== Information
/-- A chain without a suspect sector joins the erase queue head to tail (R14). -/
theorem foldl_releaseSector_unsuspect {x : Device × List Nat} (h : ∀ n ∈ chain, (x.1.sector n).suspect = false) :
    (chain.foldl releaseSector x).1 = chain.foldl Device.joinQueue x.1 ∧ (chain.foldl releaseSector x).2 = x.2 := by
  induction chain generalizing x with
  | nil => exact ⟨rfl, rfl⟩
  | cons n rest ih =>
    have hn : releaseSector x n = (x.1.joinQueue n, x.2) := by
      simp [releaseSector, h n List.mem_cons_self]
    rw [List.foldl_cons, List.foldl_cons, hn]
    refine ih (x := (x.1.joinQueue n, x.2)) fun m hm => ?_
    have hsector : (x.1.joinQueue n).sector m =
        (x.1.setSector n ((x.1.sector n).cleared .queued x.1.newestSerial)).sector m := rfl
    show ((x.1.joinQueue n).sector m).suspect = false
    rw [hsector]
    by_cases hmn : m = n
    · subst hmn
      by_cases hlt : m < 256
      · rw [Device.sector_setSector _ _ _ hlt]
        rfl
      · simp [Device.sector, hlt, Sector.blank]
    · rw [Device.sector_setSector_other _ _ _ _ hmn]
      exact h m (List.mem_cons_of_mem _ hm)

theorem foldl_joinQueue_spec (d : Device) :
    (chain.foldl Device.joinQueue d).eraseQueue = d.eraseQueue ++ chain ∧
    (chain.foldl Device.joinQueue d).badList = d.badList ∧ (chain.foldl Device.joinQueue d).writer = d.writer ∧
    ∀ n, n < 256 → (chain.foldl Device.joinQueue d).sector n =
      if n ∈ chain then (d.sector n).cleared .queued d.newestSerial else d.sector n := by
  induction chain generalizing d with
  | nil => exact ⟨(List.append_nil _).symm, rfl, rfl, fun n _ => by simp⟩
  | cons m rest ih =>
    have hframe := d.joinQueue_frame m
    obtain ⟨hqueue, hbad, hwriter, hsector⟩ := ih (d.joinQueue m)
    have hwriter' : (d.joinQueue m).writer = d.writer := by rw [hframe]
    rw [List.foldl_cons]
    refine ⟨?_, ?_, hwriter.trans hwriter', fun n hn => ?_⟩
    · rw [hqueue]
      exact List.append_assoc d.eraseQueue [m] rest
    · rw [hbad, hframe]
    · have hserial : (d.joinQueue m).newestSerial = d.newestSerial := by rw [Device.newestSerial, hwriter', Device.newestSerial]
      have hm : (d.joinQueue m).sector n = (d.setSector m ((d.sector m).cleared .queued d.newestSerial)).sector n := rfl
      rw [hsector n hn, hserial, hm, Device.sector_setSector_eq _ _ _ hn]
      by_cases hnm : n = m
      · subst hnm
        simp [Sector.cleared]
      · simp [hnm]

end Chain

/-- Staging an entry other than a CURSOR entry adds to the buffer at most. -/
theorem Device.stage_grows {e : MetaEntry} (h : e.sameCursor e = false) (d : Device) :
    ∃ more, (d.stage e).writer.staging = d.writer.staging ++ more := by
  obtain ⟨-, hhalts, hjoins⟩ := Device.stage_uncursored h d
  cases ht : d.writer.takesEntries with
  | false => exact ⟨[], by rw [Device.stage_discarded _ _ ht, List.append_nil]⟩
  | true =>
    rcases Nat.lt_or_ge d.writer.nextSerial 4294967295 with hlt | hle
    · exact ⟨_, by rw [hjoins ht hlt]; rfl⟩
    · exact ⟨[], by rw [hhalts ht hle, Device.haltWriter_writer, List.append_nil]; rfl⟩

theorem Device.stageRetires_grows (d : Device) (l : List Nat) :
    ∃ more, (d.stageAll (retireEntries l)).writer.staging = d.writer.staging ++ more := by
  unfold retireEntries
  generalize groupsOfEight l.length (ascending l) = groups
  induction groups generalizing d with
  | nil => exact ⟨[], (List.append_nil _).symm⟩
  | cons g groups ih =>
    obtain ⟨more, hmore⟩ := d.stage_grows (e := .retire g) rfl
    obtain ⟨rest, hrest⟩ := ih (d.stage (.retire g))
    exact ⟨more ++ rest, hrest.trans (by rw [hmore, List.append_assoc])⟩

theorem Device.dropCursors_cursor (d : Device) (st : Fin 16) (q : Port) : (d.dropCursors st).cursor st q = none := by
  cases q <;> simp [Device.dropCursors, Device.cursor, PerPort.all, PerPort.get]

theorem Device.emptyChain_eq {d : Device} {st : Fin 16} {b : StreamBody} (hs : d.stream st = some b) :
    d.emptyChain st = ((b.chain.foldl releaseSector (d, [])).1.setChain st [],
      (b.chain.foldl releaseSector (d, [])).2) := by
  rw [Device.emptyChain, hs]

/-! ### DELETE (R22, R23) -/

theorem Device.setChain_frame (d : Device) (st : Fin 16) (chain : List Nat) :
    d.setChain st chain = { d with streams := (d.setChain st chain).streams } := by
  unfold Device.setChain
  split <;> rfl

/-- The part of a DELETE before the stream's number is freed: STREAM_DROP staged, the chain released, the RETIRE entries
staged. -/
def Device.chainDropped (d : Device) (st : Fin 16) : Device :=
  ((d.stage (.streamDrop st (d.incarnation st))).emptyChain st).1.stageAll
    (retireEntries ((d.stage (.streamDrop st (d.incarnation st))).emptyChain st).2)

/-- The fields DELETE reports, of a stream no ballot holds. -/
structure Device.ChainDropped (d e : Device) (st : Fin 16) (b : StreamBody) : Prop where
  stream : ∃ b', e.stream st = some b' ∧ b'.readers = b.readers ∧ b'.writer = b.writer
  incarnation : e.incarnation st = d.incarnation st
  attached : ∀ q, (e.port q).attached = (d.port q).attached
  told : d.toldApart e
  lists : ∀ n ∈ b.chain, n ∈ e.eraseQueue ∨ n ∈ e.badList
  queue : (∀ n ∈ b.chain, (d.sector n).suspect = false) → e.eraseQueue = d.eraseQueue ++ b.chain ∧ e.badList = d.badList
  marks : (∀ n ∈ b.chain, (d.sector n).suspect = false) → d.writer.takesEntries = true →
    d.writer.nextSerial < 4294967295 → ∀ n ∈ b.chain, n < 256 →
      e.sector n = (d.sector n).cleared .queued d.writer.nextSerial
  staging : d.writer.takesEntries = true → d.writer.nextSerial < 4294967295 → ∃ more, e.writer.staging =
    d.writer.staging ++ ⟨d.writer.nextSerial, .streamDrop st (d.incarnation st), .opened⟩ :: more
====
== Information
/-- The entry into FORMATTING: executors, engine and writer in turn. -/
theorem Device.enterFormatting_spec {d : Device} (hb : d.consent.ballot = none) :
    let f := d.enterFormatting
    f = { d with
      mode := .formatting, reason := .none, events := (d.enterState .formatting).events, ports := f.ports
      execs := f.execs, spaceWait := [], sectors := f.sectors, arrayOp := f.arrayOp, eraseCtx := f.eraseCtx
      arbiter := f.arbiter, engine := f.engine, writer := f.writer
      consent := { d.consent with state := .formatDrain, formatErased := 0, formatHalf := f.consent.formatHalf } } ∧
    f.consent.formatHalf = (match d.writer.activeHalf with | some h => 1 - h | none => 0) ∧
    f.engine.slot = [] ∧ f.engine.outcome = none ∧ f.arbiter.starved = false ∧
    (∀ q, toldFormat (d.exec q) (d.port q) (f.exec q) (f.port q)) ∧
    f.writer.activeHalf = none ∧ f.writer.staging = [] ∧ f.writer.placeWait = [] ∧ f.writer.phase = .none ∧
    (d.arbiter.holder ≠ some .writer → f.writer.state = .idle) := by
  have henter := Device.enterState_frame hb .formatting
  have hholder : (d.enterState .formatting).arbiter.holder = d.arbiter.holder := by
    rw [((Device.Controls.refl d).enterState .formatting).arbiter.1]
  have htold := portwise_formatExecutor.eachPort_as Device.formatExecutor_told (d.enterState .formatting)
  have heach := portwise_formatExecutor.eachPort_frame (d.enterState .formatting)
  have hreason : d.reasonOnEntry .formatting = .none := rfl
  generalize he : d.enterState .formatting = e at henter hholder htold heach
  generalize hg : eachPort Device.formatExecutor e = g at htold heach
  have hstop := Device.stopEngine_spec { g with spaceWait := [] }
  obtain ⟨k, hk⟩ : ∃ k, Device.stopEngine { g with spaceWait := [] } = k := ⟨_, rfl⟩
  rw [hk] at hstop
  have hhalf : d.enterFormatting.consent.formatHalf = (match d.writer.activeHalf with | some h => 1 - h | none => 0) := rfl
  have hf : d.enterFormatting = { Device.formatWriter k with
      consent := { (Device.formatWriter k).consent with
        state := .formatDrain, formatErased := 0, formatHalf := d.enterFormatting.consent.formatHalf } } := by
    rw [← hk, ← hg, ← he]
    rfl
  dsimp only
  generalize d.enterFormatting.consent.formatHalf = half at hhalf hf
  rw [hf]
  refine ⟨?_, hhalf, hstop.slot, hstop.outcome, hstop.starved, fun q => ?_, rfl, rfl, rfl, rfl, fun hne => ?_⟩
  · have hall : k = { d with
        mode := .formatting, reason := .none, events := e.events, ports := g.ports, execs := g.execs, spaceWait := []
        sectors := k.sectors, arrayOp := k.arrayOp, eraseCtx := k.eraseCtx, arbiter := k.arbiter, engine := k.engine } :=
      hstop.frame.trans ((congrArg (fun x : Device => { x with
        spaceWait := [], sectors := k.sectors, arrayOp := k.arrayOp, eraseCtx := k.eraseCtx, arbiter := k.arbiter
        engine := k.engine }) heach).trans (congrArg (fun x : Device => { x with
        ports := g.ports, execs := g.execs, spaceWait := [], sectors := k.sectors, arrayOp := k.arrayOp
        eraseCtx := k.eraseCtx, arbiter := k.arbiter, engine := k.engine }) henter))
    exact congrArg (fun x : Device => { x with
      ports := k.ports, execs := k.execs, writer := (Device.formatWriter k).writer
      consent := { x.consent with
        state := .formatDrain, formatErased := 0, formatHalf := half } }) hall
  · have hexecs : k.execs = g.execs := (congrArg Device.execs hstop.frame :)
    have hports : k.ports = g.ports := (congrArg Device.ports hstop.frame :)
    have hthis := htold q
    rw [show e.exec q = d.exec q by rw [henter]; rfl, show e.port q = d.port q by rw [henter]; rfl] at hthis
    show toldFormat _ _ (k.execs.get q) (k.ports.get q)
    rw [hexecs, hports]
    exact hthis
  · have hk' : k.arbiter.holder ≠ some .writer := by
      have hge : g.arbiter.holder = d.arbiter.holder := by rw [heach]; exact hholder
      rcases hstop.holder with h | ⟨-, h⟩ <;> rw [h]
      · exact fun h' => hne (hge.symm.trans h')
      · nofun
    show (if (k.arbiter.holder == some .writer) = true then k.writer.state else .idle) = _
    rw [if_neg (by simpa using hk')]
====
# [Directions for this task]
Take the stretch of lines above from the one containing "tail (R14). -/" through the one containing "exact h m (List.mem_cons_of_mem _ hm)" and repeat it exactly, adding no other line.

# [Solution to the exercise]
/-- A chain without a suspect sector joins the erase queue head to tail (R14). -/
theorem foldl_releaseSector_unsuspect {x : Device × List Nat} (h : ∀ n ∈ chain, (x.1.sector n).suspect = false) :
    (chain.foldl releaseSector x).1 = chain.foldl Device.joinQueue x.1 ∧ (chain.foldl releaseSector x).2 = x.2 := by
  induction chain generalizing x with
  | nil => exact ⟨rfl, rfl⟩
  | cons n rest ih =>
    have hn : releaseSector x n = (x.1.joinQueue n, x.2) := by
      simp [releaseSector, h n List.mem_cons_self]
    rw [List.foldl_cons, List.foldl_cons, hn]
    refine ih (x := (x.1.joinQueue n, x.2)) fun m hm => ?_
    have hsector : (x.1.joinQueue n).sector m =
        (x.1.setSector n ((x.1.sector n).cleared .queued x.1.newestSerial)).sector m := rfl
    show ((x.1.joinQueue n).sector m).suspect = false
    rw [hsector]
    by_cases hmn : m = n
    · subst hmn
      by_cases hlt : m < 256
      · rw [Device.sector_setSector _ _ _ hlt]
        rfl
      · simp [Device.sector, hlt, Sector.blank]
    · rw [Device.sector_setSector_other _ _ _ _ hmn]
      exact h m (List.mem_cons_of_mem _ hm)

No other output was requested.